/-! ### The agenda -/

/-- Put an event into an agenda after the events of its cycle and of earlier ones. -/
def agendaPut : List (Nat × Instr) → Nat → Instr → List (Nat × Instr)
  | [], at_, e => [(at_, e)]
  | (k, w) :: t, at_, e => if at_ < k then (at_, e) :: (k, w) :: t else (k, w) :: agendaPut t at_ e

/-- Let an event happen `n` cycles from now. -/
def State.after (s : State) (n : Nat) (e : Instr) : State := { s with agenda := agendaPut s.agenda (s.cycle + n) e }

/-- Put an event into an agenda before the other events of its cycle. -/
def agendaFirst : List (Nat × Instr) → Nat → Instr → List (Nat × Instr)
  | [], at_, e => [(at_, e)]
  | (k, w) :: t, at_, e => if at_ ≤ k then (at_, e) :: (k, w) :: t else (k, w) :: agendaFirst t at_ e

/-- Let an event happen `n` cycles from now, first in its cycle. -/
def State.afterFirst (s : State) (n : Nat) (e : Instr) : State := { s with agenda := agendaFirst s.agenda (s.cycle + n) e }

/-- Let an event happen `n` cycles from now, unless it is already due then. -/
def State.afterOnce (s : State) (n : Nat) (e : Instr) : State :=
  if s.agenda.contains (s.cycle + n, e) then s else s.after n e

/-- Let the selection of a process's next task be made `n` cycles from now, for the cycle before and so before anything else that happens then
(R259). -/
def State.askDispatch (s : State) (n gid lid : Nat) : State :=
  let e : Instr := .taskDispatch gid lid
  if s.agenda.contains (s.cycle + n, e) then s else s.afterFirst n e

/-- The next cycle from `c` on at which slot `slot` has its turn (R20). -/
def nextTurn (c slot : Nat) : Nat := c + (slot + 12 - c % 12) % 12

/-! ### Outcomes in sequence -/

/-- Go on from a next state. -/
def andThen (o : Out) (f : State → Out) : Out :=
  match o with
  | .next s => f s
  | .fault r => .fault r
  | .refused r => .refused r

/-! ### The thread in focus and its registers (Table 2.4) -/

/-- The thread whose instruction or event is performed. -/
def State.thr (s : State) : Thread := s.core.slots[s.slot]
/-- Replace it. -/
def State.setThr (s : State) (t : Thread) : State :=
  { s with core := { s.core with slots := s.core.slots.set s.slot t } }

/-- The resident process of the core in focus. -/
def State.proc (s : State) : Proc := s.core.proc
/-- Replace it. -/
def State.setProc (s : State) (p : Proc) : State := { s with core := { s.core with proc := p } }

/-- A hold of a process begins or ends in a cycle (R345). -/
def Proc.setHold (p : Proc) (h : Option Hold) (now : Nat) : Proc := { p with hold := h, holdAt := now }

/-- x register; x0 reads zero. -/
def Thread.rx (t : Thread) (a : BitVec 5) : Word := if a = 0#5 then 0 else t.x[a.toNat]'a.isLt
/-- Write an x register; a write to x0 is discarded. -/
def Thread.wx (t : Thread) (d : BitVec 5) (v : Word) : Thread :=
  if d = 0#5 then t else { t with x := t.x.set d.toNat v d.isLt }
/-- f register. -/
def Thread.rf (t : Thread) (a : BitVec 5) : Word := t.f[a.toNat]'a.isLt
/-- Write an f register. -/
def Thread.wf (t : Thread) (d : BitVec 5) (v : Word) : Thread := { t with f := t.f.set d.toNat v d.isLt }
/-- v register. -/
def Thread.rv (t : Thread) (a : BitVec 4) : BitVec 256 := t.v[a.toNat]'a.isLt
/-- Write a v register. -/
def Thread.wv (t : Thread) (d : BitVec 4) (v : BitVec 256) : Thread := { t with v := t.v.set d.toNat v d.isLt }
/-- k register; k0 reads all ones. -/
def Thread.rk (t : Thread) (a : BitVec 3) : BitVec 32 := if a = 0#3 then 0xFFFFFFFF#32 else t.k[a.toNat]'a.isLt
/-- Write a k register; a write to k0 is discarded. -/
def Thread.wk (t : Thread) (d : BitVec 3) (v : BitVec 32) : Thread :=
  if d = 0#3 then t else { t with k := t.k.set d.toNat v d.isLt }
/-- Predicate; p0 reads 1. -/
def Thread.rp (t : Thread) (a : BitVec 3) : Bool := if a = 0#3 then true else t.p[a.toNat]'a.isLt
/-- Write a predicate; a write to p0 is discarded. -/
def Thread.wp (t : Thread) (d : BitVec 3) (v : Bool) : Thread :=
  if d = 0#3 then t else { t with p := t.p.set d.toNat v d.isLt }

------------

-- Exercise objective --
From the listing, copy each line containing the word "contains".

-- Reply --
  if s.agenda.contains (s.cycle + n, e) then s else s.after n e
  if s.agenda.contains (s.cycle + n, e) then s else s.afterFirst n e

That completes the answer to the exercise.